### Stored data entries
[Start of Attachment]

/-- A change of a block that keeps the form of its two memories. -/
theorem updBlock_kept {kb : Bool} {s0 s : State} {b : Nat} {f : Block → Block} (h : Kept kb s0 s)
    (hf : ∀ x : Block, Memory.wf x.op ∧ Memory.wf x.coef → Memory.wf (f x).op ∧ Memory.wf (f x).coef) : Kept kb s0 (updBlock s b f) :=
  h.mems rfl rfl rfl id id id id fun m =>
    Vector.upd_preserves (P := fun x : Block => Memory.wf x.op ∧ Memory.wf x.coef) s.thk.blocks b f m fun hb => hf _ (m b hb)

theorem updCell_kept {kb : Bool} {s0 s : State} {b p : Nat} {f : Cell → Cell} (h : Kept kb s0 s) : Kept kb s0 (updCell s b p f) :=
  updBlock_kept h fun _ hx => hx

/-- A word of a region's bank: the form stays. -/
theorem putBank_kept {kb : Bool} {s0 s : State} {g a : Nat} {b : Bool} {v : W18} (h : Kept kb s0 s) : Kept kb s0 (putBank s g b a v) := by
  unfold putBank
  split
  · exact h.mems rfl rfl rfl id id upd_memSet_wf id id
  · exact h.mems rfl rfl rfl id upd_memSet_wf id id id

/-- A store of an activation: a signal word waits, another is one word of its region. -/
theorem ctxStore_kept {kb : Bool} {s0 s : State} {c a : Nat} {v : W18} (h : Kept kb s0 s) : Kept kb s0 (ctxStore s c a v) :=
  Kept.ite h (Kept.ite (updCtx_kept h) (putBank_kept h))

theorem slotDone_kept {kb : Bool} {s0 s : State} {c : CellSel} {w : W64} {sat : Bool} (hk : Kept kb s0 s) : Kept kb s0 (slotDone s c w
    sat) := updCtx_kept hk

theorem useLink_kept {kb : Bool} {s0 s : State} {c : Nat} {l : Nat × Nat × Nat} (hk : Kept kb s0 s) : Kept kb s0 (useLink s c l) :=
    updCtx_kept hk

theorem slotA_kept {kb : Bool} {s0 : State} {op : Nat} {c : CellSel} {w : W64} {s : State} {f : Cell → Cell × Bool} (hk : Kept kb s0 s)
    : Kept kb s0 (slotA op c w s f) := by
  unfold slotA
  split
  · exact hk
  · exact Kept.ite (slotDone_kept (updCell_kept hk)) (slotDone_kept hk)

theorem slotB_kept {kb : Bool} {s0 : State} {op : Nat} {c : CellSel} {w : W64} {s : State} {f : Cell → Int → Cell × Bool} (hk : Kept kb
    s0 s) : Kept kb s0 (slotB op c w s f) := by
  unfold slotB
  split
  · exact hk
  · dsimp only
    split
    · exact hk
    · exact Kept.ite (slotDone_kept (updCell_kept (Kept.ite (useLink_kept hk) hk))) (slotDone_kept (updCell_kept (Kept.ite (useLink_kept
        hk) hk)))

theorem execOpNop_kept {kb : Bool} {s0 : State} {c : CellSel} {w : W64} {s : State} (hk : Kept kb s0 s) : Answers kb s0 (execOpNop c w
    s) := Answers.next (slotA_kept hk)

theorem execOpWait_kept {kb : Bool} {s0 : State} {c : CellSel} {w : W64} {s : State} (hk : Kept kb s0 s) : Answers kb s0 (execOpWait c w
    s) := Answers.next (slotA_kept hk)

theorem execOpEnd_kept {kb : Bool} {s0 : State} {c : CellSel} {w : W64} {s : State} (hk : Kept kb s0 s) : Answers kb s0 (execOpEnd c w
    s) := by
  unfold execOpEnd
  split
  · exact Answers.next hk
  · exact Answers.next (Kept.of_mk (updCtx_kept (slotDone_kept hk)) rfl rfl rfl rfl rfl rfl rfl rfl)

theorem execOpLdacc_kept {kb : Bool} {s0 : State} {c : CellSel} {w : W64} {s : State} (hk : Kept kb s0 s) : Answers kb s0 (execOpLdacc c
    w s) := Answers.next (slotA_kept hk)

theorem execOpMul_kept {kb : Bool} {s0 : State} {c : CellSel} {w : W64} {s : State} (hk : Kept kb s0 s) : Answers kb s0 (execOpMul c w
    s) := Answers.next (slotB_kept hk)

theorem execOpMac_kept {kb : Bool} {s0 : State} {c : CellSel} {w : W64} {s : State} (hk : Kept kb s0 s) : Answers kb s0 (execOpMac c w
    s) := Answers.next (slotB_kept hk)

theorem execOpMsu_kept {kb : Bool} {s0 : State} {c : CellSel} {w : W64} {s : State} (hk : Kept kb s0 s) : Answers kb s0 (execOpMsu c w
    s) := Answers.next (slotB_kept hk)

theorem execOpRnd_kept {kb : Bool} {s0 : State} {c : CellSel} {w : W64} {s : State} (hk : Kept kb s0 s) : Answers kb s0 (execOpRnd c w
    s) := Answers.next (slotA_kept hk)

theorem execOpAdd_kept {kb : Bool} {s0 : State} {c : CellSel} {w : W64} {s : State} (hk : Kept kb s0 s) : Answers kb s0 (execOpAdd c w
    s) := Answers.next (slotB_kept hk)

theorem execOpSub_kept {kb : Bool} {s0 : State} {c : CellSel} {w : W64} {s : State} (hk : Kept kb s0 s) : Answers kb s0 (execOpSub c w
    s) := Answers.next (slotB_kept hk)

theorem execOpNeg_kept {kb : Bool} {s0 : State} {c : CellSel} {w : W64} {s : State} (hk : Kept kb s0 s) : Answers kb s0 (execOpNeg c w
    s) := Answers.next (slotA_kept hk)

theorem execOpAbs_kept {kb : Bool} {s0 : State} {c : CellSel} {w : W64} {s : State} (hk : Kept kb s0 s) : Answers kb s0 (execOpAbs c w
    s) := Answers.next (slotA_kept hk)

theorem execOpMin_kept {kb : Bool} {s0 : State} {c : CellSel} {w : W64} {s : State} (hk : Kept kb s0 s) : Answers kb s0 (execOpMin c w
    s) := Answers.next (slotB_kept hk)

theorem execOpMax_kept {kb : Bool} {s0 : State} {c : CellSel} {w : W64} {s : State} (hk : Kept kb s0 s) : Answers kb s0 (execOpMax c w
    s) := Answers.next (slotB_kept hk)

theorem execOpLim_kept {kb : Bool} {s0 : State} {c : CellSel} {w : W64} {s : State} (hk : Kept kb s0 s) : Answers kb s0 (execOpLim c w
    s) := Answers.next (slotB_kept hk)

theorem execOpShl_kept {kb : Bool} {s0 : State} {c : CellSel} {w : W64} {s : State} (hk : Kept kb s0 s) : Answers kb s0 (execOpShl c w
    s) := Answers.next (slotA_kept hk)

theorem execOpShr_kept {kb : Bool} {s0 : State} {c : CellSel} {w : W64} {s : State} (hk : Kept kb s0 s) : Answers kb s0 (execOpShr c w
    s) := Answers.next (slotA_kept hk)

theorem execOpCmplt_kept {kb : Bool} {s0 : State} {c : CellSel} {w : W64} {s : State} (hk : Kept kb s0 s) : Answers kb s0 (execOpCmplt c
    w s) := Answers.next (slotB_kept hk)

theorem execOpCmpge_kept {kb : Bool} {s0 : State} {c : CellSel} {w : W64} {s : State} (hk : Kept kb s0 s) : Answers kb s0 (execOpCmpge c
    w s) := Answers.next (slotB_kept hk)

theorem execOpCmpeq_kept {kb : Bool} {s0 : State} {c : CellSel} {w : W64} {s : State} (hk : Kept kb s0 s) : Answers kb s0 (execOpCmpeq c
    w s) := Answers.next (slotB_kept hk)

theorem execOpSel_kept {kb : Bool} {s0 : State} {c : CellSel} {w : W64} {s : State} (hk : Kept kb s0 s) : Answers kb s0 (execOpSel c w
    s) := Answers.next (slotB_kept hk)

theorem execOpAnd_kept {kb : Bool} {s0 : State} {c : CellSel} {w : W64} {s : State} (hk : Kept kb s0 s) : Answers kb s0 (execOpAnd c w
    s) := Answers.next (slotB_kept hk)

theorem execOpOr_kept {kb : Bool} {s0 : State} {c : CellSel} {w : W64} {s : State} (hk : Kept kb s0 s) : Answers kb s0 (execOpOr c w s)
    := Answers.next (slotB_kept hk)

theorem execOpXor_kept {kb : Bool} {s0 : State} {c : CellSel} {w : W64} {s : State} (hk : Kept kb s0 s) : Answers kb s0 (execOpXor c w
    s) := Answers.next (slotB_kept hk)

theorem execOpSincos_kept {kb : Bool} {s0 : State} {c : CellSel} {w : W64} {s : State} (hk : Kept kb s0 s) : Answers kb s0 (execOpSincos
    c w s) := Answers.next (slotA_kept (freeTaken_kept (freeTaken_kept hk)))

theorem execOpAtan2_kept {kb : Bool} {s0 : State} {c : CellSel} {w : W64} {s : State} (hk : Kept kb s0 s) : Answers kb s0 (execOpAtan2 c
    w s) := Answers.next (slotB_kept (freeTaken_kept hk))

theorem execOpDiv_kept {kb : Bool} {s0 : State} {c : CellSel} {w : W64} {s : State} (hk : Kept kb s0 s) : Answers kb s0 (execOpDiv c w
    s) := Answers.next (slotB_kept hk)

theorem execOpSqrt_kept {kb : Bool} {s0 : State} {c : CellSel} {w : W64} {s : State} (hk : Kept kb s0 s) : Answers kb s0 (execOpSqrt c w
    s) := Answers.next (slotA_kept hk)

theorem execOpLut_kept {kb : Bool} {s0 : State} {c : CellSel} {w : W64} {s : State} (hk : Kept kb s0 s) : Answers kb s0 (execOpLut c w
    s) := Answers.next (slotA_kept (freeTaken_kept (freeTaken_kept (freeTaken_kept hk))))

theorem execOpLdc_kept {kb : Bool} {s0 : State} {c : CellSel} {w : W64} {s : State} (hk : Kept kb s0 s) : Answers kb s0 (execOpLdc c w
    s) := Answers.next (slotA_kept hk)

[End of Attachment]

### Problem requirements
Only a number is expected here: how many lines above contain the word "unfold".

### Response area
4